Intel® VTune™ Amplifier XE and Intel® VTune™ Amplifier for Systems Help
The following figure shows basic steps required to analyze an application running on Intel® Xeon Phi™ processor (formerly code named Knights Landing) based on Intel Many Integrated Core Architecture (Intel® MIC Architecture) or perform a system-wide analysis using Intel® VTune™ Amplifier. Analysis is supported on a Linux* target with the self-boot version of the Intel Xeon Phi processor.

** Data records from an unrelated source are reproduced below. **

-- ==== Sys2Proof/Laws/KeepsGroup.lean ====
section
/-! SUPPORT. Both memories keep their canonical form through every instruction with an encoding and what it shares with others. -/

namespace Sys2Proof.Machine

/-! ### Start -/

theorem State.addGroup_memOk {s : State} {g : Group} (h_s : s.memOk) : State.memOk (State.addGroup s g) := by
  unfold State.addGroup
  with_reducible repeat' (first | assumption | apply State.modCore_memOk | fail_if_no_progress apply memOk_mk)

theorem State.wakeCore_memOk {s : State} {core : Nat} (h_s : s.memOk) : State.memOk (State.wakeCore s core) := by
  unfold State.wakeCore
  with_reducible repeat' (first | assumption | apply State.modCore_memOk | fail_if_no_progress apply memOk_mk | split)

/-! ### Scalar -/

theorem scalarOp_memOk {i : Instr} {d : R7} {a : R7} {b : SOp} {f : Word → Word → Word} {s : State} (h_s : s.memOk) : Keeps (scalarOp i d a b f s)
    := by
  unfold scalarOp
  with_reducible repeat' (first | assumption | apply issue_memOk | apply keep_memOk | apply issue_keeps | split | intro _)

theorem execAdd_memOk {d : R7} {a : R7} {b : SOp} {s : State} (h_s : s.memOk) : Keeps (execAdd d a b s) := by
  unfold execAdd
  with_reducible repeat' (first | assumption | apply scalarOp_memOk)

theorem execSub_memOk {d : R7} {a : R7} {b : SOp} {s : State} (h_s : s.memOk) : Keeps (execSub d a b s) := by
  unfold execSub
  with_reducible repeat' (first | assumption | apply scalarOp_memOk)

theorem execMul_memOk {d : R7} {a : R7} {b : SOp} {s : State} (h_s : s.memOk) : Keeps (execMul d a b s) := by
  unfold execMul
  with_reducible repeat' (first | assumption | apply scalarOp_memOk)

theorem execMulh_memOk {d : R7} {a : R7} {b : SOp} {s : State} (h_s : s.memOk) : Keeps (execMulh d a b s) := by
  unfold execMulh
  with_reducible repeat' (first | assumption | apply scalarOp_memOk)

theorem execMulhu_memOk {d : R7} {a : R7} {b : SOp} {s : State} (h_s : s.memOk) : Keeps (execMulhu d a b s) := by
  unfold execMulhu
  with_reducible repeat' (first | assumption | apply scalarOp_memOk)

theorem execDiv_memOk {d : R7} {a : R7} {b : SOp} {s : State} (h_s : s.memOk) : Keeps (execDiv d a b s) := by
  unfold execDiv
  with_reducible repeat' (first | assumption | apply scalarOp_memOk)

theorem execDivu_memOk {d : R7} {a : R7} {b : SOp} {s : State} (h_s : s.memOk) : Keeps (execDivu d a b s) := by
  unfold execDivu
  with_reducible repeat' (first | assumption | apply scalarOp_memOk)

theorem execRem_memOk {d : R7} {a : R7} {b : SOp} {s : State} (h_s : s.memOk) : Keeps (execRem d a b s) := by
  unfold execRem
  with_reducible repeat' (first | assumption | apply scalarOp_memOk)

theorem execRemu_memOk {d : R7} {a : R7} {b : SOp} {s : State} (h_s : s.memOk) : Keeps (execRemu d a b s) := by
  unfold execRemu
  with_reducible repeat' (first | assumption | apply scalarOp_memOk)

theorem execAnd_memOk {d : R7} {a : R7} {b : SOp} {s : State} (h_s : s.memOk) : Keeps (execAnd d a b s) := by
  unfold execAnd
  with_reducible repeat' (first | assumption | apply scalarOp_memOk)

theorem execOr_memOk {d : R7} {a : R7} {b : SOp} {s : State} (h_s : s.memOk) : Keeps (execOr d a b s) := by
  unfold execOr
  with_reducible repeat' (first | assumption | apply scalarOp_memOk)

theorem execXor_memOk {d : R7} {a : R7} {b : SOp} {s : State} (h_s : s.memOk) : Keeps (execXor d a b s) := by
  unfold execXor
  with_reducible repeat' (first | assumption | apply scalarOp_memOk)

theorem execShl_memOk {d : R7} {a : R7} {b : SOp} {s : State} (h_s : s.memOk) : Keeps (execShl d a b s) := by
  unfold execShl
  with_reducible repeat' (first | assumption | apply scalarOp_memOk)

theorem execShr_memOk {d : R7} {a : R7} {b : SOp} {s : State} (h_s : s.memOk) : Keeps (execShr d a b s) := by
  unfold execShr
  with_reducible repeat' (first | assumption | apply scalarOp_memOk)

theorem execSar_memOk {d : R7} {a : R7} {b : SOp} {s : State} (h_s : s.memOk) : Keeps (execSar d a b s) := by
  unfold execSar
  with_reducible repeat' (first | assumption | apply scalarOp_memOk)

theorem execMin_memOk {d : R7} {a : R7} {b : SOp} {s : State} (h_s : s.memOk) : Keeps (execMin d a b s) := by
  unfold execMin
  with_reducible repeat' (first | assumption | apply scalarOp_memOk)

theorem execMax_memOk {d : R7} {a : R7} {b : SOp} {s : State} (h_s : s.memOk) : Keeps (execMax d a b s) := by
  unfold execMax
  with_reducible repeat' (first | assumption | apply scalarOp_memOk)

theorem execMinu_memOk {d : R7} {a : R7} {b : SOp} {s : State} (h_s : s.memOk) : Keeps (execMinu d a b s) := by
  unfold execMinu
  with_reducible repeat' (first | assumption | apply scalarOp_memOk)

theorem execMaxu_memOk {d : R7} {a : R7} {b : SOp} {s : State} (h_s : s.memOk) : Keeps (execMaxu d a b s) := by
  unfold execMaxu
  with_reducible repeat' (first | assumption | apply scalarOp_memOk)

theorem execSeq_memOk {d : R7} {a : R7} {b : SOp} {s : State} (h_s : s.memOk) : Keeps (execSeq d a b s) := by
  unfold execSeq
  with_reducible repeat' (first | assumption | apply scalarOp_memOk)

theorem execSne_memOk {d : R7} {a : R7} {b : SOp} {s : State} (h_s : s.memOk) : Keeps (execSne d a b s) := by
  unfold execSne
  with_reducible repeat' (first | assumption | apply scalarOp_memOk)

theorem execSlt_memOk {d : R7} {a : R7} {b : SOp} {s : State} (h_s : s.memOk) : Keeps (execSlt d a b s) := by
  unfold execSlt
  with_reducible repeat' (first | assumption | apply scalarOp_memOk)

theorem execSltu_memOk {d : R7} {a : R7} {b : SOp} {s : State} (h_s : s.memOk) : Keeps (execSltu d a b s) := by
  unfold execSltu
  with_reducible repeat' (first | assumption | apply scalarOp_memOk)

theorem execSel_memOk {d : R7} {a : R7} {b : SOp} {s : State} (h_s : s.memOk) : Keeps (execSel d a b s) := by
  unfold execSel
  with_reducible repeat' (first | assumption | apply issue_memOk | apply keep_memOk | apply issue_keeps | split | intro _)

theorem execMov_memOk {d : R7} {b : SOp} {s : State} (h_s : s.memOk) : Keeps (execMov d b s) := by
  unfold execMov
  with_reducible repeat' (first | assumption | apply issue_memOk | apply keep_memOk | apply issue_keeps | split | intro _)

theorem scalarOp1_memOk {i : Instr} {d : R7} {a : R7} {f : Word → Word} {s : State} (h_s : s.memOk) : Keeps (scalarOp1 i d a f s) := by
  unfold scalarOp1
  with_reducible repeat' (first | assumption | apply issue_memOk | apply keep_memOk | apply issue_keeps | split | intro _)

theorem execPopc_memOk {d : R7} {a : R7} {s : State} (h_s : s.memOk) : Keeps (execPopc d a s) := by
  unfold execPopc
  with_reducible repeat' (first | assumption | apply scalarOp1_memOk)
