-- ==== Sys2Proof/Laws/PerInstr.lean ====
section
/-! SUPPORT. One lemma per instruction: the decoder reads from an instruction's fields that instruction (R313 to R322). The
steps without an encoding have no fields. -/

namespace Sys2Proof.Laws.FieldsDecode

-- one theorem at a time: many at once would need more memory than the check allows
set_option Elab.async false
set_option linter.unusedSimpArgs false
set_option linter.unusedTactic false
set_option linter.unreachableTactic false

/-- Where an instruction has fields, they decode to it, and its cuff is zero where C = 0. -/
def Statement (i : Instr) : Prop :=
  ∀ f, i.fields = some f → (f.c = false → f.cuff = 0) ∧ (i.wf = true → decodeFields f = .ok i)
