/-- It is a matter of the contexts, the memories, their errors, the device's registers and the slices alone. -/
theorem RootPoints.congr {s t : State} {b c : Byte} (h : RootPoints s b c)
    (e : (t.ctxs, t.host, t.dram, t.sram, t.dev, t.slices) = (s.ctxs, s.host, s.dram, s.sram, s.dev, s.slices)) : RootPoints t b c := by
  obtain ⟨ectx, ehost, edram, esram, edev, eslices⟩ :
      t.ctxs = s.ctxs ∧ t.host = s.host ∧ t.dram = s.dram ∧ t.sram = s.sram ∧ t.dev = s.dev ∧ t.slices = s.slices := by simpa using e
  refine ⟨?_, fun a => ?_, fun a => ?_, edram ▸ h.bad, esram ▸ h.sram, edev ▸ h.degraded, eslices ▸ h.tlb, eslices ▸ h.dir⟩
  · rw [State.ctx, ectx]; exact h.root
  · rw [State.hostByte, ehost]; exact h.host a
  · rw [State.dramByte, edram]; exact h.dram a

section
variable {s : State} {b c : Byte} (h : RootPoints s b c)
include h

theorem RootPoints.homeByte_host {pa : Nat} (hp : Config.hostWindow ≤ pa) : s.homeByte pa = some (s.hostByte (pa - Config.hostWindow)) := by
  have ho : s.ownerByte pa = none := by simp [State.ownerByte, State.dirOf_of_empty h.dir]
  have hd : ¬ pa < Config.dramBytes := Nat.not_lt.2 (le_trans (by decide) hp)
  simp [State.homeByte, State.physByte, ho, inDram, inHost, hd, hp, State.hostByte]

theorem RootPoints.homeByte_dram {pa : Nat} (hp : pa < Config.dramBytes) : s.homeByte pa = some (s.dramByte pa) := by
  have ho : s.ownerByte pa = none := by simp [State.ownerByte, State.dirOf_of_empty h.dir]
  have hl : s.lineBad pa = false := by simp [State.lineBad, State.chanBad, State.sramLoses, State.sramAt, h.bad, h.sram, h.degraded]
  simp [State.homeByte, State.physByte, ho, inDram, hp, hl]

/-- Entry 0 of the root table, for every address below 512 GiB. -/
theorem RootPoints.rootEntry : s.physNat (Config.hostWindow + 126) 8 = some (pointerTo b).toNat := by
  have hb : ∀ i, s.homeByte (Config.hostWindow + i) = some (if i = 126 then 1 else if i = 128 then b else 0) := fun i => by
    rw [h.homeByte_host (Nat.le_add_right _ _), h.host, Nat.add_sub_cancel_left]
  simp [State.physNat, Nat.add_assoc, hb, pointerTo_fields]
  omega

/-- Entry 0 of the table that the root entry points to: the leaf, or nothing. -/
theorem RootPoints.tableEntry : s.physNat (65536 * b.toNat) 8 = some (if b = c then hostLeaf.toNat else 0) := by
  have hlt : b.toNat < 256 := b.isLt
  have hb : ∀ i, i < 8 → s.homeByte (65536 * b.toNat + i) =
      some (if b = c then if i = 0 then 0x27 else if i = 1 then 2 else if i = 5 then 0x80 else 0 else 0) := fun i hi => by
    have hclt : c.toNat < 256 := c.isLt
    rw [h.homeByte_dram (by unfold Config.dramBytes; omega), h.dram]
    by_cases hbc : b = c
    · simp [hbc]
    · have hne : b.toNat ≠ c.toNat := fun e => hbc (BitVec.eq_of_toNat_eq e)
      rw [if_neg (by omega), if_neg (by omega), if_neg (by omega), if_neg hbc]
  have h0 := hb 0 (by decide)
  rw [Nat.add_zero] at h0
  simp only [State.physNat, Nat.add_assoc, h0, hb 1 (by decide), hb 2 (by decide), hb 3 (by decide), hb 4 (by decide), hb 5 (by decide),
    hb 6 (by decide), hb 7 (by decide)]
  split <;> rfl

You may choose to run one of the predefined analysis types, HPC Performance Characterization, Memory Access, General Exploration, Advanced Hotspots, or create a custom analysis type.
Instrumentation-based collections such as Basic Hotspots, Concurrency, or Locks and Waits can cause a significant overhead on the number of worker threads. Use Advanced Hotspots instead of Basic Hotspots or HPC Performance Characterization rather than Concurrency or Locks and Waits to explore application scalability.
Prerequisites:
It is recommended to install the SEP driver for hardware event based sampling collection types such as HPC Performance Characterization, Memory Access, General Exploration, or Advanced Hotspots. If the SEP driver is not installed, Intel VTune Amplifier can work on Linux perf. Be aware of the following system configuration settings:
To enable system-wide and uncore event collection that allows the measurement of DRAM and MCDRAM memory bandwidth that is a part of the Memory Access and HPC Performance Characterization analysis types, use root or sudo to set /proc/sys/kernel/perf_event_paranoid to 0.
>echo 0>/proc/sys/kernel/perf_event_paranoid
To enable collection with the General Exploration analysis type, increase the default limit of opened file descriptors. Use root or sudo to increase the default value in /etc/security/limits.conf to 100*<number_of_logical_CPU_cores>.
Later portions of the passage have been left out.